━━━━━ The data

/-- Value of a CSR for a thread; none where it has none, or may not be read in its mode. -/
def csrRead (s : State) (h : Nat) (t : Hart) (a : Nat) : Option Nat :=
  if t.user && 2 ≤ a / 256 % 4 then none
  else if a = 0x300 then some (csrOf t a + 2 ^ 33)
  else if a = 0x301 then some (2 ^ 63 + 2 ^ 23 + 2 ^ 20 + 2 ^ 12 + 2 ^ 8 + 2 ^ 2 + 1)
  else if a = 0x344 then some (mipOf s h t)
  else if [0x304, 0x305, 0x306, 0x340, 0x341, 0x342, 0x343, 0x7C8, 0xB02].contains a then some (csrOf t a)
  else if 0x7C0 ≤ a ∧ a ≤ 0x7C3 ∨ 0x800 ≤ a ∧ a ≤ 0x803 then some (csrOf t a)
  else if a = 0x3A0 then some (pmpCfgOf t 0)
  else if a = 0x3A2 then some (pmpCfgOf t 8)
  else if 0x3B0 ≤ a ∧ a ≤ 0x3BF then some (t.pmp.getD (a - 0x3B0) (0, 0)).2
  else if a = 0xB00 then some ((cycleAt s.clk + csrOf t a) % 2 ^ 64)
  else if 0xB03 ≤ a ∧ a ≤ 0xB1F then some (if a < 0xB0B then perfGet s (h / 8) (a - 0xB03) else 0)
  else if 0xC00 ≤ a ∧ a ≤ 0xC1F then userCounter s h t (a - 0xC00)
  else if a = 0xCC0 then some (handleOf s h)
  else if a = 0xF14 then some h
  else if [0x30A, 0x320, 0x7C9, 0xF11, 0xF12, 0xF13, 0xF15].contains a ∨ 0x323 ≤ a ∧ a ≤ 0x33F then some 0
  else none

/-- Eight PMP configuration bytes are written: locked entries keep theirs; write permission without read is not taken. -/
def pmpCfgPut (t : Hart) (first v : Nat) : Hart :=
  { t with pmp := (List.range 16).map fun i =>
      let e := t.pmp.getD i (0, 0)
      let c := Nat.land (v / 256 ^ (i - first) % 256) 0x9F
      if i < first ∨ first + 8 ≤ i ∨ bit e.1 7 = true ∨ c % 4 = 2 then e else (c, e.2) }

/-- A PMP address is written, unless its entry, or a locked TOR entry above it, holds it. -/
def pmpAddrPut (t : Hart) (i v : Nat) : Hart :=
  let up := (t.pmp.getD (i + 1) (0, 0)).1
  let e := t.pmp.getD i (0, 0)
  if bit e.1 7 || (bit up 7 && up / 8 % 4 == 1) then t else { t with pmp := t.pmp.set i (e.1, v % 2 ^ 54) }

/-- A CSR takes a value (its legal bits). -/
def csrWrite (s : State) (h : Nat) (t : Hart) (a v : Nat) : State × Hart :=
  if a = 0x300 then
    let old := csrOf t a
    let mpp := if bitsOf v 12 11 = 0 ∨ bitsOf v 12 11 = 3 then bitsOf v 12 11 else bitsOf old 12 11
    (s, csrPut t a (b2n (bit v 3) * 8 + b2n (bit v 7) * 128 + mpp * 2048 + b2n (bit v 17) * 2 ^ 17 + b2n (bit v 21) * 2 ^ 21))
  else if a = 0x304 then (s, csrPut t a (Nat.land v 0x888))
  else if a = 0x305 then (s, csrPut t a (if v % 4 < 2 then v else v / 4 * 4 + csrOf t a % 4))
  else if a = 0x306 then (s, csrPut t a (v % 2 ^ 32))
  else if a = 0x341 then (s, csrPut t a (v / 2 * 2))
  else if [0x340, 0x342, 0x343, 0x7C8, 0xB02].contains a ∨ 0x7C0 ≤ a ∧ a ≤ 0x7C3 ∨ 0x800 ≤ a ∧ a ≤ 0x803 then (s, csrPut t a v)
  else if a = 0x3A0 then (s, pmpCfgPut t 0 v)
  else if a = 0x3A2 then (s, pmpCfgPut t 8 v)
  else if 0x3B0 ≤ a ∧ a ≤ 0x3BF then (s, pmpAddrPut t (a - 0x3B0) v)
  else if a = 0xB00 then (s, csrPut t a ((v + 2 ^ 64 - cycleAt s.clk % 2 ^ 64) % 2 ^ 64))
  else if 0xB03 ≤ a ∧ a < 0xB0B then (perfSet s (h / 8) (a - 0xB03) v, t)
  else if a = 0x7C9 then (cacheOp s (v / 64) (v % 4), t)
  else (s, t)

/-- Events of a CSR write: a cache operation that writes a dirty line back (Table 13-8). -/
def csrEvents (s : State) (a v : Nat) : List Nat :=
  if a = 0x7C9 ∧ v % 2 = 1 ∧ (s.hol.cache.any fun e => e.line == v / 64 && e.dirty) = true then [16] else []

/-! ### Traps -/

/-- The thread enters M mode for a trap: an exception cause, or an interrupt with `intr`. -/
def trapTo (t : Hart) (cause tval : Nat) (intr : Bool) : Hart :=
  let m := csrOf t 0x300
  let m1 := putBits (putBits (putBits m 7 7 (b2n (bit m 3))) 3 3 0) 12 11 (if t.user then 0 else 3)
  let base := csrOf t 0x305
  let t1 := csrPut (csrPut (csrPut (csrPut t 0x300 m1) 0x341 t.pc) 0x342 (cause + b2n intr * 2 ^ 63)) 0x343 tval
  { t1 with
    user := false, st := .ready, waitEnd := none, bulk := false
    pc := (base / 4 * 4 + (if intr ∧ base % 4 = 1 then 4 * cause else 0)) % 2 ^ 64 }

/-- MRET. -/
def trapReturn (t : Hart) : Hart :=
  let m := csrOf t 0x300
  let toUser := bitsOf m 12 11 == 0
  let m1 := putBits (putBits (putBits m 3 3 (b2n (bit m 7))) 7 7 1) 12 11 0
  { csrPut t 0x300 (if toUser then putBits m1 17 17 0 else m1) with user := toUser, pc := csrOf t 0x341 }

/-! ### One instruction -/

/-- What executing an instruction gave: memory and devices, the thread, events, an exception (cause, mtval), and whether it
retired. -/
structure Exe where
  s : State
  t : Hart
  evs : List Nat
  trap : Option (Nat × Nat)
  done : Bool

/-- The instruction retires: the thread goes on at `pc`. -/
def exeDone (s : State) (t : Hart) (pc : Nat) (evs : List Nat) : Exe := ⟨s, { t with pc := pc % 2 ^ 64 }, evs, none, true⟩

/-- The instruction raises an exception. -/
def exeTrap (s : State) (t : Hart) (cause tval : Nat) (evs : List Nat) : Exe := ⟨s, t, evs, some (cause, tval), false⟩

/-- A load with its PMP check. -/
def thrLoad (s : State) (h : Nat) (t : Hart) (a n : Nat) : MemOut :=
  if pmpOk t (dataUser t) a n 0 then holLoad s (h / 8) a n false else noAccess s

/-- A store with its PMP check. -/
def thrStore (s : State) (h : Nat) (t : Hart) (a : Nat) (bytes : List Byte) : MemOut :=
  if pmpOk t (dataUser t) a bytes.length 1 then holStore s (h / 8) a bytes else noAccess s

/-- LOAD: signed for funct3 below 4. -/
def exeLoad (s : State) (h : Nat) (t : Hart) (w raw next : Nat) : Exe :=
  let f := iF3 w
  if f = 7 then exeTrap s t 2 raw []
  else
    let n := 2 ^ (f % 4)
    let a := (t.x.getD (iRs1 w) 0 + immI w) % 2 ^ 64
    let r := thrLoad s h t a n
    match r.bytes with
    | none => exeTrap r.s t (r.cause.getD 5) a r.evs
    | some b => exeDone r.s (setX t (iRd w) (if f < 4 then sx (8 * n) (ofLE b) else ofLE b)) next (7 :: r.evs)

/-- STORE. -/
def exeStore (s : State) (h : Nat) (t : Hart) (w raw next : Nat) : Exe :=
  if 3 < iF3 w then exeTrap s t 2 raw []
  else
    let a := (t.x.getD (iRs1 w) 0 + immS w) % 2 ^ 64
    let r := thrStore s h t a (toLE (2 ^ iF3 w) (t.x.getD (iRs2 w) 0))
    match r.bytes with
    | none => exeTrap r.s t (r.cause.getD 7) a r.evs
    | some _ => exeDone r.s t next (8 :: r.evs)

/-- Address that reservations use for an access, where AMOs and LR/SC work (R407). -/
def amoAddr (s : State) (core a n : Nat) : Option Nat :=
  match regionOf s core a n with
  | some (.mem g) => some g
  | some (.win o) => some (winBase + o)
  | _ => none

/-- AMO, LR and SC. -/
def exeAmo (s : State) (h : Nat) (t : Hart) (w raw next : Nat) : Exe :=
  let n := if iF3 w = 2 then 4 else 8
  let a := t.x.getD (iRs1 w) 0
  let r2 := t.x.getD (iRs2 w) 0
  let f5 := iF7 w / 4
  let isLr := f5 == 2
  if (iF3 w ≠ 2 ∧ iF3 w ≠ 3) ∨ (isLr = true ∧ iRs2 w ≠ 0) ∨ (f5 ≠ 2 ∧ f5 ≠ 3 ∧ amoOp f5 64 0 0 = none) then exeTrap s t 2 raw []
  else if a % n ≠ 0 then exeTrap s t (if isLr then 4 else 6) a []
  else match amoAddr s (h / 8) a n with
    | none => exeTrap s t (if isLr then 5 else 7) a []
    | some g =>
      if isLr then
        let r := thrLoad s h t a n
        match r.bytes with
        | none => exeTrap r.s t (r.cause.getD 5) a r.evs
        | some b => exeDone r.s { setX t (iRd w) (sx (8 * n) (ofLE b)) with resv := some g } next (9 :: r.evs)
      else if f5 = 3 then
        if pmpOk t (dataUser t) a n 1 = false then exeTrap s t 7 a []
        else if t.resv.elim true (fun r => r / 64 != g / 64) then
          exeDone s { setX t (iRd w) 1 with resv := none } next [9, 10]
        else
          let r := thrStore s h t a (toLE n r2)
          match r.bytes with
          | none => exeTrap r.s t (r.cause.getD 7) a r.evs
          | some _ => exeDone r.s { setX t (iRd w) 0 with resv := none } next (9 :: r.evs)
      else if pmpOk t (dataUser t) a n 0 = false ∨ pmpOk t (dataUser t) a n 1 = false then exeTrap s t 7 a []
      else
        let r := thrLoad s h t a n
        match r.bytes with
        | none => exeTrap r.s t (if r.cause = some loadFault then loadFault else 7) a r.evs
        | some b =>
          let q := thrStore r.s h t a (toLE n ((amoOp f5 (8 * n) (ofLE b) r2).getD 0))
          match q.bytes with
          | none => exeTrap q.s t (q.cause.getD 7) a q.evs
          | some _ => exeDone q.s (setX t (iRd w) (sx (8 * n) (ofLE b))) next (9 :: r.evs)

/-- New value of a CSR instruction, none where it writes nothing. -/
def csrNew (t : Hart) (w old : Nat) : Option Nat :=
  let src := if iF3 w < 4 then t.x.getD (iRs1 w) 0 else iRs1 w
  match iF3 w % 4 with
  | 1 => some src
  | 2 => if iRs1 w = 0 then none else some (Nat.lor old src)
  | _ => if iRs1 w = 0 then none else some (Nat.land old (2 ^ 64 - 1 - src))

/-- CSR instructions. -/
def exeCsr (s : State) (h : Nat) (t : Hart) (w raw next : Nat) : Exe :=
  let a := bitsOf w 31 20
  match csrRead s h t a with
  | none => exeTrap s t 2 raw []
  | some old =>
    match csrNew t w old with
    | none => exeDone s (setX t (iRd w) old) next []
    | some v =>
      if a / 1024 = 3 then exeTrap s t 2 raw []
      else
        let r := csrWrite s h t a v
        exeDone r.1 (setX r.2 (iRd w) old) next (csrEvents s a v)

━━━━━━━━━━

Task: If a line comes after the one with "let c := Nat.land", leave it out; reproduce exactly every line of the material from the first up to and including that one.

Result of this exercise:
/-- Value of a CSR for a thread; none where it has none, or may not be read in its mode. -/
def csrRead (s : State) (h : Nat) (t : Hart) (a : Nat) : Option Nat :=
  if t.user && 2 ≤ a / 256 % 4 then none
  else if a = 0x300 then some (csrOf t a + 2 ^ 33)
  else if a = 0x301 then some (2 ^ 63 + 2 ^ 23 + 2 ^ 20 + 2 ^ 12 + 2 ^ 8 + 2 ^ 2 + 1)
  else if a = 0x344 then some (mipOf s h t)
  else if [0x304, 0x305, 0x306, 0x340, 0x341, 0x342, 0x343, 0x7C8, 0xB02].contains a then some (csrOf t a)
  else if 0x7C0 ≤ a ∧ a ≤ 0x7C3 ∨ 0x800 ≤ a ∧ a ≤ 0x803 then some (csrOf t a)
  else if a = 0x3A0 then some (pmpCfgOf t 0)
  else if a = 0x3A2 then some (pmpCfgOf t 8)
  else if 0x3B0 ≤ a ∧ a ≤ 0x3BF then some (t.pmp.getD (a - 0x3B0) (0, 0)).2
  else if a = 0xB00 then some ((cycleAt s.clk + csrOf t a) % 2 ^ 64)
  else if 0xB03 ≤ a ∧ a ≤ 0xB1F then some (if a < 0xB0B then perfGet s (h / 8) (a - 0xB03) else 0)
  else if 0xC00 ≤ a ∧ a ≤ 0xC1F then userCounter s h t (a - 0xC00)
  else if a = 0xCC0 then some (handleOf s h)
  else if a = 0xF14 then some h
  else if [0x30A, 0x320, 0x7C9, 0xF11, 0xF12, 0xF13, 0xF15].contains a ∨ 0x323 ≤ a ∧ a ≤ 0x33F then some 0
  else none

/-- Eight PMP configuration bytes are written: locked entries keep theirs; write permission without read is not taken. -/
def pmpCfgPut (t : Hart) (first v : Nat) : Hart :=
  { t with pmp := (List.range 16).map fun i =>
      let e := t.pmp.getD i (0, 0)
      let c := Nat.land (v / 256 ^ (i - first) % 256) 0x9F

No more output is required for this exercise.